Diffusion and Graph Neural Networks

Course Project for 10708 probabilistic graphical models

[Full Writeup] [Codebase]

Partners: David Luo, Jocelyn Tseng

Idea

In the most basic sense, diffusion is the process of going from some noisy distribution to a structured one. In our case, we are mapping from the noisy distribution of

\[f(e) = \text{rand}[0, 1]\]

for every edge, to predicting

\[f(e) = \begin{cases} 1 & \text{edge $e$ in the MST} \\ 0 & \text{otherwise} \end{cases}\]

We also consider other tasks, like predicting edges of the shortest path between two nodes and predicting edges of the minimum cut.

Datasets

We consider random graphs with 50 nodes. Specifically, 50 random points are chosen in a 1 by 1 square, and the edge weight between points \(p_1\) and \(p_2\) is the euclidean distance between them on the plane. We train with 16384 random such graphs.

Implementation Details

We build off of DIFUSCO, a work by Zhiqing Sun for predicting routes in the traveling salesmen problem using diffusion and graph neural networks. Our goal is to use diffusion and graph neural networks to efficiently solve easier graph problems like minimum spanning tree and shortest path between two points

We use DDIM for diffusion training, and train an anisotropic graph neural network to diffuse random edge probabilites of being in the MST to the true distribution

Results (refresh page once image is in full view to see gif in full)

We are able to succesfully denoise into the MST. Specifically, we take the probability p_e of each edge being in the MST produced by the model, then normalize it by the edge weight to produce p_e/e, and order edges by this metric. Finally, we run Kruskal's algorithm on this ordering.

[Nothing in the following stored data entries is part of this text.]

/-! ## Environment and relay -/

/-- P5's reception; AV-26. -/
theorem test_dev_rxdone :
    after (exec (.devRxdone [83, 83, 166] 0x0003 true) State.reset)
      (fun t => t.ifb.rTruncated && t.ifb.rStatus == 0x0003 && t.ifb.rReceivedLength == 3 && t.ifb.rOwner == .host &&
        t.rbuf == [(0, 83), (1, 83), (2, 166)] && t.devSigOwed && !t.irqPending) = true ∧
    exec (.devRxdone [] 0 false) (received .wait 0 0) = .refused (.notEnabled "DEV.RXDONE") := ⟨by decide, rfl⟩
/-- P2's completion; AV-27. -/
theorem test_dev_txdone :
    (let s := at_ .wait
     after (exec (.devTxdone 0x0002) { s with ifb := { s.ifb with wOwner := .device }, kickPending := true })
      (fun t => t.ifb.wStatus == 0x0002 && t.ifb.wOwner == .host && !t.kickPending && t.devSigOwed)) = true ∧
    exec (.devTxdone 0) (at_ .wait) = .refused (.notEnabled "DEV.TXDONE") := ⟨by decide, rfl⟩
/-- R217. -/
theorem test_dev_signal :
    after (exec .devSignal { at_ .wait with devSigOwed := true }) (fun t => t.irqPending && !t.devSigOwed) = true := by decide
/-- R218. -/
theorem test_net_arrive :
    after (exec (.netArrive [2] false) { at_ .wait with netIn := [[1]] }) (fun t => t.netIn == [[1], [2]]) = true ∧
    after (exec (.netArrive [2] true) { at_ .wait with netIn := [[1]] }) (fun t => t.netIn == [[1]]) = true := by decide

/-- DEC has returned this frame. -/
def decoded (f : List Byte) : State :=
  let s := decoding .idle []
  { s with progress := .decoding, dec := { s.dec with result := .frame f 0 false } }

/-- RV-1, RV-4. -/
theorem test_rly_in :
    after (exec (.rlyIn [0x42, 0x43, 0x0D, 0x9B]) (decoded [0x42, 0x43, 0x0D, 0x9B]))
      (fun t => t.netOut == [[0x00, 0x01, 0x42, 0x43]]) = true ∧
    after (exec (.rlyIn [1, 2, 3, 0x98, 0x1D]) (decoded [1, 2, 3, 0x98, 0x1D]))
      (fun t => t.netOut == [] && t.result == .rlyError (.oddFrame 5)) = true := by decide
/-- R252: a frame leaves once; RLY.IN does not run twice, and ARB.RXDECODE sends nothing after it. -/
theorem test_rly_in_once :
    exec (.rlyIn [0x80, 0x05]) { decoded [0x80, 0x05] with progress := .relayed } = .refused (.notEnabled "RLY.IN") ∧
    after (exec .arbRxdecode { decoded [0x80, 0x05] with progress := .relayed })
      (fun t => t.netOut == [] && t.log == [] && t.hphase == .txDone) = true := ⟨rfl, by decide⟩
/-- RV-7, RV-8. -/
theorem test_rly_out :
    after (exec (.rlyOut [0x00, 0x05, 0x42, 0x43]) { at_ .txFill with txDgram := [0x00, 0x05, 0x42, 0x43] })
      (fun t => t.log == [.headerMismatch 5 2] && t.result == .payload [0x42, 0x43]) = true ∧
    after (exec (.rlyOut [0x00]) { at_ .txFill with txDgram := [0x00] }) (fun t => t.result == .rlyError (.malformed 1)) = true := by decide

/-! ## Handlers and step -/

/-- P3 (b). -/
theorem test_backpressure :
    after (Out.andThen (sendHandler [0x00, 0x01, 0x42, 0x43] (at_ .arm)) (sendHandler [0x00, 0x01, 0xFF, 0xFF]))
      (fun t => t.wbuf == [(0, 0x42), (1, 0x43), (2, 0x0D), (3, 0x9B)] && t.ifb.wLength == 4 &&
        t.ifb.wOwner == .device && t.log == [.ownership 4]) = true := by decide +kernel
/-- P5 from the receive handler on. -/
theorem test_receive_handler_recycles :
    (let s := received .rxTest 0x0003 3
     after (receiveHandler { s with ifb := { s.ifb with rTruncated := true } })
      (fun t => t.ifb.rOwner == .device && !t.ifb.rTruncated && t.log == [.rxStatus 0x0003, .rxTruncated 3] &&
        t.rxCopy == [] && t.hphase == .txDone)) = true := by decide
/-- R104: the trace moves past the operation. -/
theorem test_step_runs_the_trace :
    after (step { at_ .arm with feed := [0x0E, 0x00, 0x60, 0x02] })
      (fun t => t.hphase == .wait && t.feed == [0x60, 0x02]) = true := by decide
/-- R90: with no trace the phase selects. -/
theorem test_step_runs_the_loop :
    after (step State.reset) (fun t => t.hphase == .arm) = true ∧ step (at_ .halt) = .fault .halted := ⟨by decide, rfl⟩
/-- The host's word for ARB.RXTEST runs as the very next step. -/
theorem test_fetch_word :
    after (step (State.reset.withFetchWord 4 3)) (fun t => t.hphase == .txDone) = true := by decide
/-- R310. -/
theorem test_step_reset :
    after (step { at_ .wait with irqPending := true, feed := [0xFF, 0x00] })
      (fun t => t.hphase == .boot && !t.irqPending && !t.bootOk) = true := by decide

/-! ## Memory -/

theorem test_memory_canonical :
    Memory.write [(1, 5), (4, 6)] 3 (7 : Nat) = [(1, 5), (3, 7), (4, 6)] ∧
    Memory.write [(1, 5), (4, 6)] 4 (7 : Nat) = [(1, 5), (4, 7)] ∧ Memory.wf [(1, 5), (1, (6 : Nat))] = false := by decide
theorem test_memory_faults :
    loadCell .rbuf 4 [(1, 5)] 0 = (.error (.unwritten .rbuf 0) : Except Fault Nat) ∧
    loadCell .rbuf 4 [(4, 5)] 4 = (.error (.outsideRegion .rbuf 4) : Except Fault Nat) ∧
    storeSpan .wbuf 2 [] 1 [7, 8] = (.error (.outsideRegion .wbuf 2) : Except Fault (Memory Nat)) := ⟨rfl, rfl, rfl⟩

/-! ## Witnesses: for each statement, operands and a state that meet all of its hypotheses; for a statement with several
clauses, one for each clause at a boundary of its range. -/

theorem test_witness_ResetLeavesTheSpecifiedState :
    ({ State.reset with feed := [0xFF, 1] } : State).feed = 0xFF :: (if true then 1 else 0) :: [] := rfl
theorem test_witness_CrcPrimitives :
    CrcTurn (unit 0 0 0 .idle) ∧ CrcTurn (unit 0 0 0 .load) ∧ CrcTurn (unit 0 0 7 .bit) ∧
    ¬CrcTurn (at_ .halt) ∧ ¬CrcTurn (at_ .wait) ∧ (unit 0 0 0 .load).crc.phase ≠ .idle ∧
    (unit 0 0 0 .idle).crc.phase = .idle ∧ (unit 0 0 0 .load).crc.phase = .load ∧
    (unit 0 0 7 .bit).crc.phase = .bit ∧ (unit 0 0 7 .bit).crc.cnt < 8 := by unfold CrcTurn; decide
theorem test_witness_CrcCompositesFollowTheirClosedForms :
    CrcTurn (unit 0 0 0 .load) ∧ (unit 0 0 0 .load).crc.phase = .load ∧ CrcTurn (unit 0 0 0 .idle) ∧
    (unit 0 0 0 .idle).crc.phase = .idle ∧ CrcTurn (closed .check [0x80, 0x05]) ∧
    (closed .check [0x80, 0x05]).crc.phase = .idle ∧ CrcTurn (encoding .admitted [7, 7]) ∧
    (encoding .admitted [7, 7]).crc.phase = .idle := by unfold CrcTurn; decide
theorem test_witness_CrcResidueIsZero : CrcTurn State.reset ∧ State.reset.crc.phase = .idle := by unfold CrcTurn; decide
theorem test_witness_DecodeStarts :
    (copied []).dec.phase = .idle ∧ (copied []).hphase = .rxDecode ∧ (copied []).rxLen = 0 ∧ (copied [83]).rxLen = 1 ∧
    (copied []).progress = .fresh ∧ (copied [83]).progress = .fresh ∧ (copied [83]).dec.phase = .idle ∧ (copied [83]).hphase = .rxDecode := by decide

/-- What a sample about to be classified must meet, on its own row. -/
def classifies (raw : Byte) : Prop :=
  (classifying1 raw).hphase = .rxDecode ∧ (classifying1 raw).dec.phase = .classify ∧ (classifying1 raw).dec.k < (classifying1 raw).rxLen ∧
  (classifying1 raw).dec.k < (classifying1 raw).cfg.rCap ∧
  Memory.read (classifying1 raw).rxCopy (classifying1 raw).dec.k = some raw ∧
  (classifying1 raw).dec.lLen + 2 ≤ (classifying1 raw).cfg.lCap

theorem test_classifies (raw : Byte) : classifies raw := ⟨rfl, rfl, (by decide : 0 < 1), (by decide : 0 < 12288), rfl, (by decide : 0 + 2 ≤ 2 * 12288 + 1)⟩

/-- What a pair about to be consumed must meet. -/
def pairs (a b : Bool) : Prop :=
  (decoding .pair [false, a, b]).hphase = .rxDecode ∧ (decoding .pair [false, a, b]).dec.phase = .pair ∧ (decoding .pair [false, a, b]).dec.nbits < 8 ∧
  (decoding .pair [false, a, b]).dec.i + 1 < (decoding .pair [false, a, b]).dec.lLen ∧
  (decoding .pair [false, a, b]).dec.lLen ≤ (decoding .pair [false, a, b]).cfg.lCap ∧
  Memory.read (decoding .pair [false, a, b]).dec.levels 1 = some a ∧
  Memory.read (decoding .pair [false, a, b]).dec.levels 2 = some b

theorem test_pairs (a b : Bool) : pairs a b := ⟨rfl, rfl, (by decide : 0 < 8), (by decide : 1 + 1 < 3), (by decide : 3 ≤ 2 * 12288 + 1), rfl, rfl⟩

theorem test_witness_DataSelectsTheOperation :
    classifies 59 ∧ classifies 60 ∧ classifies 115 ∧ classifies 140 ∧ classifies 200 ∧
    pairs true false ∧ pairs false true ∧ pairs false false ∧ pairs true true :=
  ⟨test_classifies _, test_classifies _, test_classifies _, test_classifies _, test_classifies _,
    test_pairs _ _, test_pairs _ _, test_pairs _ _, test_pairs _ _⟩
theorem test_witness_IllegalSamplesRaise :
    (classifies 59 ∧ (59 : Byte).toNat ≤ 59) ∧
    (classifies 115 ∧ 115 ≤ (115 : Byte).toNat ∧ (115 : Byte).toNat ≤ 139) ∧
    (classifies 200 ∧ 200 ≤ (200 : Byte).toNat) :=
  ⟨⟨test_classifies _, by decide⟩, ⟨test_classifies _, by decide⟩, ⟨test_classifies _, by decide⟩⟩
theorem test_witness_LegalSamplesAppendLevels :
    (classifies 60 ∧ 60 ≤ (60 : Byte).toNat ∧ (60 : Byte).toNat ≤ 114) ∧
    (classifies 199 ∧ 140 ≤ (199 : Byte).toNat ∧ (199 : Byte).toNat ≤ 199) :=
  ⟨⟨test_classifies _, by decide⟩, ⟨test_classifies _, by decide⟩⟩
theorem test_witness_ParityIsRestored :
    (decoding .parity []).dec.phase = .parity ∧ (decoding .parity []).dec.lLen % 2 = 0 ∧
    (decoding .parity []).dec.lLen + 1 ≤ (decoding .parity []).cfg.lCap ∧
    (decoding .parity []).hphase = .rxDecode ∧ (decoding .parity [false]).hphase = .rxDecode ∧
    (decoding .parity [false]).dec.phase = .parity ∧ (decoding .parity [false]).dec.lLen % 2 = 1 ∧
    ([] : List Bool).length % 2 = 0 ∧ (closedFromLevels 2 []).1 = .error (.frameTooShort 0) := by decide
/-- A LevelSequence of even length that decodes to a frame: DV-5's 64 levels (SV-3). -/
theorem test_witness_ParityIsRestored_frame :
    (((serialLevels [0xFF, 0xFF, 0x00, 0x1A]).drop 1).dropLast).length % 2 = 0 ∧
    (closedFromLevels 4 (((serialLevels [0xFF, 0xFF, 0x00, 0x1A]).drop 1).dropLast)).1 =
      .frame [0xFF, 0xFF, 0x00, 0x1A] 0 true := by decide +kernel
theorem test_witness_PairsBecomeBits :
    pairs true false ∧ pairs false true ∧ pairs false false ∧ pairs true true :=
  ⟨test_pairs _ _, test_pairs _ _, test_pairs _ _, test_pairs _ _⟩

/-- A byte complete with `n` bytes already closed. -/
def full (n : Nat) : State :=
  let s := decoding .pair [false]
  { s with dec := { s.dec with nbits := 8, outLen := n } }

theorem test_witness_EighthBitClosesAByte :
    (full 563).hphase = .rxDecode ∧ (full 563).dec.phase = .pair ∧ (full 563).dec.nbits = 8 ∧ (full 563).dec.outLen < (full 563).cfg.maxFrameBytes := by decide
theorem test_witness_OverflowAlignmentAndLength :
    ((full 564).hphase = .rxDecode ∧ (decoding .align [false]).hphase = .rxDecode ∧
      (closed .check [0x80]).hphase = .rxDecode) ∧
    ((full 564).dec.phase = .pair ∧ (full 564).dec.nbits = 8 ∧ (full 564).dec.outLen = (full 564).cfg.maxFrameBytes) ∧
    ((decoding .align [false]).dec.phase = .align ∧ (decoding .align [false]).dec.i % 16 = 1) ∧
    (let s := decoding .align [false]
     (s.setDec { s.dec with i := 3 }).dec.phase = .align ∧ (s.setDec { s.dec with i := 3 }).dec.i % 16 ≠ 1) ∧
    ((closed .check [0x80]).dec.phase = .check ∧ (closed .check [0x80]).dec.outLen < 2) := by decide
/-- The smallest frame, and one whose checksum is wrong. -/
theorem test_witness_ChecksumDecides :
    (closed .check [0x80, 0x05]).hphase = .rxDecode ∧ (closed .check [0x80, 0x05]).dec.phase = .check ∧
    (closed .check [0x80, 0x05]).crc.phase = .idle ∧
    (closed .check [0x80, 0x05]).dec.outLen = ([] : List Byte).length + 2 ∧
    (closed .check [0x80, 0x05]).dec.outLen ≤ (closed .check [0x80, 0x05]).cfg.maxFrameBytes ∧
    Memory.holds (closed .check [0x80, 0x05]).dec.out ([] ++ [0x80, 0x05]) ∧
    crc16 [] = (0x80 : Byte) ++ (0x05 : Byte) ∧ crc16 [] ≠ (0x80 : Byte) ++ (0x06 : Byte) := by
  unfold Memory.holds; decide
theorem test_witness_DoneReturnsTheWholeFrame :
    (closed .done [0x80, 0x05]).hphase = .rxDecode ∧ (closed .done [0x80, 0x05]).dec.phase = .done ∧ (closed .done [0x80, 0x05]).dec.outLen = [(0x80 : Byte), 0x05].length ∧
    (closed .done [0x80, 0x05]).dec.outLen ≤ (closed .done [0x80, 0x05]).cfg.maxFrameBytes ∧
    Memory.holds (closed .done [0x80, 0x05]).dec.out [0x80, 0x05] := by
  unfold Memory.holds; decide

/-- DEC may start on any samples of DV-2's or DV-14's length. -/
theorem test_ready_dv2 : ReadyToDecode (copied dv2) dv2 :=
  ⟨rfl, rfl, rfl, rfl, ⟨rfl, by decide, by unfold Memory.holds; decide +kernel⟩, by decide⟩
theorem test_ready_empty : ReadyToDecode (copied []) [] :=
  ⟨rfl, rfl, rfl, rfl, ⟨rfl, by decide, by unfold Memory.holds; decide⟩, by decide⟩
theorem test_ready_double : ReadyToDecode (copied [166]) [166] :=
  ⟨rfl, rfl, rfl, rfl, ⟨rfl, by decide, by unfold Memory.holds; decide⟩, by decide⟩

theorem test_witness_DecodeIsItsClosedForm : ReadyToDecode (copied []) [] ∧ ReadyToDecode (copied dv2) dv2 :=
  ⟨test_ready_empty, test_ready_dv2⟩
/-- DV-14 (d). -/
theorem test_witness_MisalignedSequencesAreRejected :
    ReadyToDecode (copied [166]) [166] ∧ closedLevels true 0 [166] = .ok [false, false] ∧ (2 + 1) % 16 ≠ 1 ∧
    ∃ t, exec .dec (copied [166]) = .next t := by
  refine ⟨test_ready_double, by rfl, by decide, ?_⟩
  have h : after (exec .dec (copied [166])) (fun _ => true) = true := by decide +kernel
  cases ho : exec .dec (copied [166]) with
  | next t => exact ⟨t, rfl⟩
  | fault r => rw [ho] at h; cases h
  | refused r => rw [ho] at h; cases h
theorem test_witness_OnlySoundFramesAreRelayed :
    ReadyToDecode (copied dv2) dv2 ∧ ∃ t, exec .arbRxdecode (copied dv2) = .next t ∧ t.netOut = [[0, 0]] := by
  refine ⟨test_ready_dv2, ?_⟩
  have h : after (exec .arbRxdecode (copied dv2)) (fun t => t.netOut == [[0, 0]]) = true := by decide +kernel
  cases ho : exec .arbRxdecode (copied dv2) with
  | next t => rw [ho] at h; exact ⟨t, rfl, by simpa [after] using h⟩
  | fault r => rw [ho] at h; cases h
  | refused r => rw [ho] at h; cases h
theorem test_dv2_is_the_smallest_frame :
    serialDurations Config.default (serialLevels (wireFrame [])) = dv2 := by decide +kernel
theorem test_witness_EncodedFramesDecode :
    ([] : List Byte).length % 2 = 0 ∧ ([] : List Byte).length + 2 ≤ min (copied dv2).cfg.wCap (copied dv2).cfg.maxFrameBytes ∧
    60 ≤ (copied dv2).cfg.tHalfRaw.toNat ∧ (copied dv2).cfg.tHalfRaw.toNat ≤ 114 ∧
    140 ≤ (copied dv2).cfg.tFullRaw.toNat ∧ (copied dv2).cfg.tFullRaw.toNat ≤ 199 ∧
    ReadyToDecode (copied dv2) (serialDurations (copied dv2).cfg (serialLevels (wireFrame []))) := by
  refine ⟨by decide, by decide, by decide, by decide, by decide, by decide, ?_⟩
  have h : serialDurations (copied dv2).cfg (serialLevels (wireFrame [])) = dv2 := test_dv2_is_the_smallest_frame
  rw [h]; exact test_ready_dv2
theorem test_witness_EncoderAdmitsOrRefuses :
    (encoding .unframed [7]).hphase = .txFill ∧ (encoding .unframed [7]).progress = .unframed ∧
    (encoding .unframed [7]).txDgram = 0 :: 0 :: [7] ∧ [(7 : Byte)].length % 2 = 1 ∧
    ([(7 : Byte), 7].length % 2 = 0 ∧ [(7 : Byte), 7].length + 2 ≤ (encoding .unframed [7, 7]).cfg.wCap) ∧
    (let s := { encoding .unframed [7, 7] with cfg := { Config.default with wCap := 3 } }
     s.hphase = .txFill ∧ s.progress = .unframed ∧ s.txDgram = 0 :: 0 :: [7, 7] ∧
      s.cfg.wCap < [(7 : Byte), 7].length + 2) := by decide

as a reminder, Kruskal’s algorithm goes from smallest to highest edge by our metric and adds it to an MST. If a cycle is produced, the algorithm removes the most recent edge and continues onto the next highest. in the case where the edges are ordered by weight the correct MST is produced with perfect accuracy, but many cycles may have been found. In the case where the first \(n - 1\) edges the algorithm checks are correct, the MST is found without any cycles being found. We report low cost difference from the MST actual cost, and less cycles found on average than kruskal’s algorithm on the edges ordered by weight alone.